Recorded data:
——————
/-- A group address; one of the addresses that are never forwarded (R810). -/
def groupMac (d : BitVec 48) : Bool := d.getLsbD 40
def linkLocalMac (d : BitVec 48) : Bool := d >>> 4 = 0x0180C200000#48

/-! ### Sending (R812, R816, R824, R830) -/

/-- The redundancy control trailer of a PRP copy (R812): sequence number, LAN ID with the LSDU size, suffix 0x88FB. Which bytes the LSDU
size counts is PRESUMED (log entry 25): those after the EtherType and an 802.1Q tag, and the trailer's own six. -/
def prpTrailer (lanB : Bool) (seq : BitVec 16) (bytes : List Byte) : List Byte :=
  let head := if payNat bytes 12 2 = 0x8100 then 18 else 14
  let lsdu := (bytes.length - head + 6) % 2 ^ 12
  (leBytes 2 seq.toNat).reverse ++ (leBytes 2 ((if lanB then 0xB else 0xA) * 2 ^ 12 + lsdu)).reverse ++ [0x88, 0xFB]

/-- What follows a sent frame's bytes before its FCS. -/
def Sent.trailer (x : Sent) : List Byte :=
  match x.red with
  | .prp lanB seq => prpTrailer lanB seq x.bytes
  | _ => []

/-- `sendFrame` where the port carries frames. -/
def State.trySend (s : State) (p : Fin 2) (x : Sent) : State := if s.portLive p then s.sendFrame p x else s

/-- What PTP message a frame's bytes are: `some true` an event message, `some false` another (log entry 25: the layouts of IEEE 802.3, IPv4
and IEEE 1588). -/
def ptpMessage (bytes : List Byte) : Option Bool :=
  let tag := if payNat bytes 12 2 = 0x8100 then 4 else 0
  let type := payNat bytes (12 + tag) 2
  let ip := 14 + tag
  let udp := ip + 4 * (payNat bytes ip 1 % 16)
  if type = 0x88F7 then some (payNat bytes ip 1 % 16 < 4)
  else if type = 0x0800 && payNat bytes (ip + 9) 1 = 17 then
    if payNat bytes (udp + 2) 2 = 319 then some true else if payNat bytes (udp + 2) 2 = 320 then some false else none
  else none

/-- A frame that is changed as it leaves: the checksum of a PTP message over UDP/IPv4 is 0 (R828, R830). -/
def udpSumZero (bytes : List Byte) : List Byte :=
  let ip := if payNat bytes 12 2 = 0x8100 then 18 else 14
  let sum := ip + 4 * (payNat bytes ip 1 % 16) + 6
  if (ptpMessage bytes).isSome && payNat bytes (ip - 2) 2 = 0x0800 then (bytes.set sum 0).set (sum + 1) 0 else bytes

/-- The transparent clock changes a frame that it forwards: a PTP event message, in MODE 0 or 2 with `TC_EN` on both ports (R830). -/
def State.tcActs (s : State) (f : EthFrame) : Bool :=
  (f.ptp = .sync || f.ptp = .event) && s.ethMode ≠ 1 && s.ptpRuns && s.flag PTP.pg PTP.PORT_CFG_TC_EN 0 && s.flag PTP.pg PTP.PORT_CFG_TC_EN 1

/-- What a transparent clock adds to the correctionField of a PTP event message, in 2^−16 ns (R830). -/
def State.residenceCorr (s : State) (p : Fin 2) (f : EthFrame) (ticks : Nat) : Rat :=
  if s.tcActs f then
    let res := mkRat (ticks * (2 ^ 44 + s.rdInt PTP.pg PTP.RATE_ADJ)) (2 ^ 42)
    let d := if f.ptp = .sync && s.flag PTP.pg PTP.PORT_CFG_PDELAY_EN p then mkRat (s.rd PTP.pg PTP.PORT_LINK_DELAY_PS p) 1000 else 0
    (res + d) * 65536
  else 0

/-- A received frame is forwarded to the other port. -/
def State.forward (s : State) (p : Fin 2) (f : EthFrame) (ticks : Nat) : State :=
  s.trySend (if p = 0 then 1 else 0) { bytes := if s.tcActs f then udpSumZero f.bytes else f.bytes, red := f.red, corr := s.residenceCorr p f ticks, badFcs := !f.fcsOk }

/-! ### Host frame queues (R818 to R820) -/

/-- The next index of a ring. -/
def ringNext (size i : Nat) : Nat := if size = 0 then i else (i + 1) % size

/-- The device reads a word of a descriptor. -/
def State.dmaWord (s : State) (a : Nat) : Option Nat × State :=
  let (w, s) := s.sramRead a
  (w.map BitVec.toNat, s)

/-- A timestamp in ps as seconds and nanoseconds. -/
def stampOf (ps : Rat) : Nat × Nat :=
  let ns := (ps / 1000).floor.toNat
  (ns / 1000000000, ns % 1000000000)

/-- A frame goes to receive queue `q` (R818, R820). -/
def State.rxDeliver (s : State) (q : Fin 4) (p : Fin 2) (f : EthFrame) (ts : Rat) : State :=
  let pg := ETHSW.pg
  let size := s.rd pg ETHSW.RXQ_SIZE_ENTRIES q
  let tail := s.rd pg ETHSW.RXQ_TAIL_INDEX q
  if ringNext size tail = s.rd pg ETHSW.RXQ_HEAD_INDEX q then (s.bump pg ETHSW.RX_DROP_COUNT).irq pg 3
  else
    let d := s.rd pg ETHSW.RXQ_BASE_ADDR q + 16 * tail
    let (buf, s) := s.dmaWord d
    let (ok, s) := match buf with
      | some b => s.dmaWrite b f.bytes
      | none => (false, s)
    let (sec, ns) := stampOf ts
    let len := f.bytes.length + 2 ^ 12 * p.val + 2 ^ 16 + (if f.red = .none then 2 ^ 18 else 0) + (if ok then 0 else 2 ^ 29) + 2 ^ 30
    let (_, s) := s.dmaWrite (d + 4) (leBytes 4 len ++ leBytes 4 ns ++ leBytes 4 sec)
    (s.wr pg ETHSW.RXQ_TAIL_INDEX q (ringNext size tail)).irq pg 1
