-- ==== Sys2Proof/Machine/ExecAxis.lean ====
section
/-!
DEFINITION. Machine/ExecAxis.lean: the meanings of the commands of motion axes (13), one definition per row.
-/
namespace Sys2Proof.Machine

/-- `PROFILE_TICK` (R683). Every 10 µs each axis acts on commands and commits and advances its profile. -/
def execProfileTick (s : State) : Host.Outcome State Fault Refusal :=
  .next (s.ifLive fun s => s.profileTick)

/-- `ENABLE` (R689). The command moves the axis from IDLE to HOLD. -/
def execEnable (ini : Initiator) (a : Fin 4) (s : State) : Host.Outcome State Fault Refusal :=
  .next (s.writeAt none ini (AXIS.pg a) AXIS.CMD_CODE 0 1)

/-- `MOVE` (R689). The command moves the axis to TARGET under its jerk-limited profile. -/
def execMove (ini : Initiator) (a : Fin 4) (s : State) : Host.Outcome State Fault Refusal :=
  .next (s.writeAt none ini (AXIS.pg a) AXIS.CMD_CODE 0 2)

/-- `JOG` (R689). The command moves the axis towards velocity VJOG. -/
def execJog (ini : Initiator) (a : Fin 4) (s : State) : Host.Outcome State Fault Refusal :=
  .next (s.writeAt none ini (AXIS.pg a) AXIS.CMD_CODE 0 3)

/-- `AXIS_STOP` (R689). The STOP command decelerates the axis to HOLD. -/
def execAxisStop (ini : Initiator) (a : Fin 4) (s : State) : Host.Outcome State Fault Refusal :=
  .next (s.writeAt none ini (AXIS.pg a) AXIS.CMD_CODE 0 4)

/-- `HOME` (R704). The command moves the axis at HOME_VEL towards a hard stop. -/
def execHome (ini : Initiator) (a : Fin 4) (s : State) : Host.Outcome State Fault Refusal :=
  .next (s.writeAt none ini (AXIS.pg a) AXIS.CMD_CODE 0 5)

/-- `STEP_IN` (R689). The command makes the axis follow coarse steps. -/
def execStepIn (ini : Initiator) (a : Fin 4) (s : State) : Host.Outcome State Fault Refusal :=
  .next (s.writeAt none ini (AXIS.pg a) AXIS.CMD_CODE 0 6)

/-- `GEAR` (R706). The command engages electronic gearing to the master encoder. -/
def execGear (ini : Initiator) (a : Fin 4) (s : State) : Host.Outcome State Fault Refusal :=
  .next (s.writeAt none ini (AXIS.pg a) AXIS.CMD_CODE 0 7)

/-- `DISABLE` (R689). The command puts the axis in IDLE. -/
def execDisable (ini : Initiator) (a : Fin 4) (s : State) : Host.Outcome State Fault Refusal :=
  .next (s.writeAt none ini (AXIS.pg a) AXIS.CMD_CODE 0 8)

/-- `AXIS_CLEAR` (R689). The CLEAR command returns the axis from FAULT to IDLE. -/
def execAxisClear (ini : Initiator) (a : Fin 4) (s : State) : Host.Outcome State Fault Refusal :=
  .next (s.writeAt none ini (AXIS.pg a) AXIS.CMD_CODE 0 9)

/-- `SET_POS` (R689). The command sets POS to TARGET and sets HOMED. -/
def execSetPos (ini : Initiator) (a : Fin 4) (s : State) : Host.Outcome State Fault Refusal :=
  .next (s.writeAt none ini (AXIS.pg a) AXIS.CMD_CODE 0 10)

/-- `HOME_MAX_REACHED` (R705). Travel of HOME_MAX without a stall puts the axis in FAULT with cause 0x4. -/
def execHomeMaxReached (a : Fin 4) (s : State) : Host.Outcome State Fault Refusal :=
  .next (s.ifLive fun s => s.homeMaxReached a)

/-- `COARSE_STEP` (R697). A rising STEP_In edge adds SIZE to the step target and sets the interpolation rate. Operands: the level of DIR_In at the edge. -/
def execCoarseStep (a : Fin 4) (up : Bool) (s : State) : Host.Outcome State Fault Refusal :=
  .next (s.ifLive fun s => s.coarseStep a up)

/-- `GEAR_PUSH` (R707). A write of GEAR_CMD.PUSH appends a ratio and trigger to the queue. -/
def execGearPush (ini : Initiator) (a : Fin 4) (s : State) : Host.Outcome State Fault Refusal :=
  .next (s.writeAt none ini (AXIS.pg a) AXIS.GEAR_CMD_PUSH 0 1)

/-- `GEAR_FLUSH` (R707). A write of GEAR_CMD.FLUSH empties the gear queue. -/
def execGearFlush (ini : Initiator) (a : Fin 4) (s : State) : Host.Outcome State Fault Refusal :=
  .next (s.writeAt none ini (AXIS.pg a) AXIS.GEAR_CMD_FLUSH 0 2)

/-- `ENCODER_EDGE` (R710). A quadrature edge updates the encoder COUNT. Operands: the levels of ENC_A (bit 0) and ENC_B (bit 1) after the edge, past the filter. -/
def execEncoderEdge (e : Fin 5) (ab : BitVec 2) (s : State) : Host.Outcome State Fault Refusal :=
  .next (s.ifLive fun s => s.encoderEdge e ab)

/-- `INDEX_CAPTURE` (R711). A rising ENC_Z edge copies COUNT into ZCAP. -/
def execIndexCapture (e : Fin 5) (s : State) : Host.Outcome State Fault Refusal :=
  .next (s.ifLive fun s => s.indexCapture e)

end Sys2Proof.Machine
end

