-- ==== Sys2Proof/Machine/ExecPwm.lean ====
section
/-!
DEFINITION. Machine/ExecPwm.lean: the meanings of the commands of PWM units and the Fusebox (07), one definition per row.
-/
namespace Sys2Proof.Machine

/-- `PWM_CARRIER_EVENT` (R369). A PWM unit reaches a period boundary or mid-period point, emitting its event. -/
def execPwmCarrierEvent (n : Fin 16) (pt : CarrierPoint) (s : State) : Host.Outcome State Fault Refusal :=
  .next (s.inDomain 2 fun s => s.carrierEvent n pt)

/-- `PWM_SYNC_EVENT` (R373). A trigger-bus edge or time event ends the period in progress and starts a new one. -/
def execPwmSyncEvent (n : Fin 16) (s : State) : Host.Outcome State Fault Refusal :=
  .next (s.inDomain 2 fun s => s.syncEvent n)

/-- `CMP_WRITE` (R364). A write of PWMn.CMPc stages a compare value for the next load point. Operands: `portToo`: a duty port delivered to the same compare in the same cycle. -/
def execCmpWrite (ini : Initiator) (n : Fin 16) (c : Fin 8) (v : Word) (portToo : Bool) (s : State) : Host.Outcome State Fault Refusal :=
  .next (s.writeAt (some { portToo := portToo }) ini (PWM.pg n) PWM.CMP_FRAC c v.toNat)

/-- `ROOT_CLOCK_LOSS` (R394). Loss of the 25 MHz root is declared and drives every unit safe through the asynchronous path and sets CLK_SAFE. -/
def execRootClockLoss (s : State) : Host.Outcome State Fault Refusal :=
  .next s.rootClockLoss

/-- `ROOT_LOSS_SAFE_LEVEL` (R394). After the fixed 500 to 550 ns delay, outputs whose safe level is active are driven to it. -/
def execRootLossSafeLevel (s : State) : Host.Outcome State Fault Refusal :=
  .next (s.ifLive fun s => s.rootSafeLevel)

/-- `ROOT_LOSS_RESET` (R869). A root absent for 1 ms resets the device with cause 0x05. -/
def execRootLossReset (s : State) : Host.Outcome State Fault Refusal :=
  .next (s.ifLive fun s => s.rootLossReset)

/-- `TRIP_INPUT_EDGE` (R401). A TRIP_I pin holds its level for the filter time and its source changes state. Operands: the level the pin held for the filter time. -/
def execTripInputEdge (p : Fin 16) (level : Bool) (s : State) : Host.Outcome State Fault Refusal :=
  .next (s.ifLive fun s => (s.tripInput p level).aliveEdge p)

/-- `FUSE_SOURCE_ACTIVE` (R404). An enabled source becoming active while armed sets its latch and unit trips, forcing mapped units safe. Operands: `overtemp`: the temperature sensor reads above 130 °C (looked at for source 62 only). -/
def execFuseSourceActive (src : Fin 64) (overtemp : Bool) (s : State) : Host.Outcome State Fault Refusal :=
  .next (s.ifLive fun s => s.fuseSource src overtemp)

/-- `CLEAR_SOURCE` (R410). A 1 written to CLEAR_LO or CLEAR_HI clears an inactive source's latch, or is refused and counted. -/
def execClearSource (ini : Initiator) (hi : Bool) (mask : Word) (s : State) : Host.Outcome State Fault Refusal :=
  .next (s.writeAt none ini FUSE.pg (if hi then FUSE.CLEAR_HI_SRC else FUSE.CLEAR_LO_SRC) 0 mask.toNat)

/-- `CLEAR_UNIT` (R411). A 1 written to CLEAR_UNIT clears a unit latch when no set source latch maps to it, or is refused and counted. -/
def execClearUnit (ini : Initiator) (mask : BitVec 16) (s : State) : Host.Outcome State Fault Refusal :=
  .next (s.writeAt none ini FUSE.pg FUSE.CLEAR_UNIT_UNIT 0 mask.toNat)

end Sys2Proof.Machine
end

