-- ==== Sys2Proof/Machine/Pins.lean ====
section
/-!
DEFINITION. Machine/Pins.lean: what the balls show (19 R943, R944, with R72 to R74, R111, R447, R643, R747, R762 and R777). The state holds
what drives them; the chapters' own outputs stand beside their blocks (`pwmPin`, `pilotPin`, `tpPin`, `cdoA`, `timeO`, `intN`).
-/
namespace Sys2Proof.Machine

/-- A level of a push-pull ball. -/
def levelOf (b : Bool) : PinLevel := if b then .high else .low

/-- The reset column of R943 holds: a reset condition, or P3 or P4, in which the ring holds the same levels (R944). -/
def State.ballsHeld (s : State) : Bool := s.pwr.held || 3 ≤ s.pwr.state

/-- PWM_O(8n + i). -/
def State.pwmBall (s : State) (n : Fin 16) (i : Nat) : PinLevel := if s.ballsHeld then .hiz else s.pwmPin n i

/-- CDO_Ap and CDO_Bp. -/
def State.cdoBall (s : State) (p : Nat) (b : Bool) : PinLevel :=
  if s.ballsHeld then .low else levelOf (if b then s.cdoB p else s.cdoA p)

/-- CP_Op. -/
def State.pilotBall (s : State) (p : Fin 8) : PinLevel := if s.ballsHeld then .low else s.pilotPin p

/-- TP_k: off where it is low. -/
def State.tpBall (s : State) (k : Fin 4) : PinLevel := if s.ballsHeld || s.mode = mBOOT then .low else s.tpPin k

/-- TIME_On. -/
def State.timeBall (s : State) (n : Fin 4) : PinLevel := if s.ballsHeld || s.mode = mBOOT then .low else levelOf (s.timeO n)

/-- ALIVE_O (R777). -/
def State.aliveBall (s : State) : PinLevel := if s.ballsHeld || s.mode = mBOOT then .low else levelOf s.redun.alive

/-- GD_HOn and GD_LOn at CYC (R641, R643): they follow the commands in RUN alone; in BRAKE the low side is on. -/
def State.gdHigh (s : State) (n : Fin 12) : PinLevel :=
  if s.pwr.held || s.pwr.state ≠ 0 then .low else levelOf (s.legHigh n)

def State.gdLow (s : State) (n : Fin 12) : PinLevel :=
  if s.pwr.held || s.pwr.state ≠ 0 then .low else levelOf (s.legLow n)

/-- BRK_O (R658, R663): the Chimney acts in every power state. -/
def State.brakeBall (s : State) : PinLevel :=
  if s.pwr.held then .low else levelOf (s.flag CHIMNEY.pg CHIMNEY.STATUS_CHOP_ON)

/-- TRIG0 to TRIG3: pulled low, or released (R747). -/
def State.trigBall (s : State) (l : Fin 4) : PinLevel := if !s.ballsHeld && s.attic.pull[l].isSome then .low else .hiz

/-- INT_A_N and INT_B_N: driven low, or released (R111). -/
def State.intBall (s : State) (p : HostPort) : PinLevel := if !s.ballsHeld && !s.intN p then .low else .hiz

/-- DS_CKk (R447, R780, R784): DSF0 says whether and at what rate; in a set the role decides. A clock that nothing has the device
drive is not driven. -/
def State.dsckBall (s : State) (k : Fin 4) : PinLevel :=
  if s.ballsHeld || s.mode = mBOOT || s.outOfSet then .hiz
  else if s.pwr.state = 2 then .low
  else if !s.dsckDriven k then .hiz
  else if !s.flag CLOCK.pg CLOCK.STATUS_CLN_LOCK then .low
  else .edges

/-- MDS_CK0 and MDS_CK1: 10 MHz while the metrology partition runs (R538), which it does from the end of BOOT (R43, R943). -/
def State.mdsckBall (s : State) : PinLevel :=
  if s.pwr.held then .hiz
  else if 3 ≤ s.pwr.state then .low
  else if s.mode ≠ mBOOT && s.flag METRO.pg METRO.STATUS_RUNNING then .edges
  else .hiz

/-- Byte `k` of a quad-SPI frame with command byte `cmd`, the command byte being byte 0, is one in which the device drives IO0 to IO3: from
the first wait or sync byte on until CS_N rises, which in a READ stands behind the address and the turnaround byte, in STATUS and ID
behind the turnaround byte (R72 to R74). -/
def qspiDrives (cmd : BitVec 8) (k : Nat) : Bool :=
  if cmd = 0x0B then 6 ≤ k else if cmd = 0x05 || cmd = 0x9F then 2 ≤ k else false

/-- PA_IO0 to PA_IO3 or PB_IO0 to PB_IO3 of a port in quad-SPI mode; `frame` is the command byte of the frame in progress and the byte of it
on the wire, none while CS_N is high (R74, R943). -/
def State.qspiBall (s : State) (p : HostPort) (frame : Option (BitVec 8 × Nat)) : PinLevel :=
  match frame with
  | some (cmd, k) => if !s.ballsHeld && s.isQspi p && qspiDrives cmd k then .edges else .hiz
  | none => .hiz

/-- The PCI Express transmitters of a port are active; else they are electrically idle (R943). -/
def State.pcieTx (s : State) (p : HostPort) : Bool := !s.ballsHeld && !s.isQspi p

/-- The SGMII transmitters of a port and the transmitter of a Twitos lane are active; else they are electrically idle (R808, R943). -/
def State.sgmiiTx (s : State) (p : Fin 2) : Bool := !s.ballsHeld && s.ethRuns && s.flag ETHSW.pg ETHSW.PORT_EN p
def State.twitosTx (s : State) (l : Fin 4) : Bool := !s.ballsHeld && s.laneOn l

/-- DBG_TDO: driven while it shifts (R943). -/
def State.tdoBall (s : State) (shifting : Bool) : PinLevel := if !s.ballsHeld && shifting then .edges else .hiz

/-- The outputs of the image flash, and PAN_CS_N and the other outputs of the Pantry flash; `sel`: an access is in progress (R943). -/
def State.xfBall (s : State) : PinLevel := if s.ballsHeld then .hiz else .edges
def State.panCsBall (s : State) (sel : Bool) : PinLevel :=
  if s.ballsHeld then .hiz else if s.mode ≠ mBOOT && sel then .low else .high
def State.panBall (s : State) : PinLevel := if s.ballsHeld || s.mode = mBOOT then .hiz else .edges

/-- HCLK_P/N (R762). -/
def State.hclkBall (s : State) : PinLevel :=
  if s.ballsHeld || s.mode = mBOOT then .hiz else if s.flag HOUSE.pg HOUSE.STATUS_DRIVING then .edges else .hiz

end Sys2Proof.Machine
end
——————
Task details: Return the lines above precisely as they appear, beginning at the first line and ending at the line with "(leBytes 2 seq.toNat).reverse", and nothing after it.

Answer for this exercise:
/-- A group address; one of the addresses that are never forwarded (R810). -/
def groupMac (d : BitVec 48) : Bool := d.getLsbD 40
def linkLocalMac (d : BitVec 48) : Bool := d >>> 4 = 0x0180C200000#48

/-! ### Sending (R812, R816, R824, R830) -/

/-- The redundancy control trailer of a PRP copy (R812): sequence number, LAN ID with the LSDU size, suffix 0x88FB. Which bytes the LSDU
size counts is PRESUMED (log entry 25): those after the EtherType and an 802.1Q tag, and the trailer's own six. -/
def prpTrailer (lanB : Bool) (seq : BitVec 16) (bytes : List Byte) : List Byte :=
  let head := if payNat bytes 12 2 = 0x8100 then 18 else 14
  let lsdu := (bytes.length - head + 6) % 2 ^ 12
  (leBytes 2 seq.toNat).reverse ++ (leBytes 2 ((if lanB then 0xB else 0xA) * 2 ^ 12 + lsdu)).reverse ++ [0x88, 0xFB]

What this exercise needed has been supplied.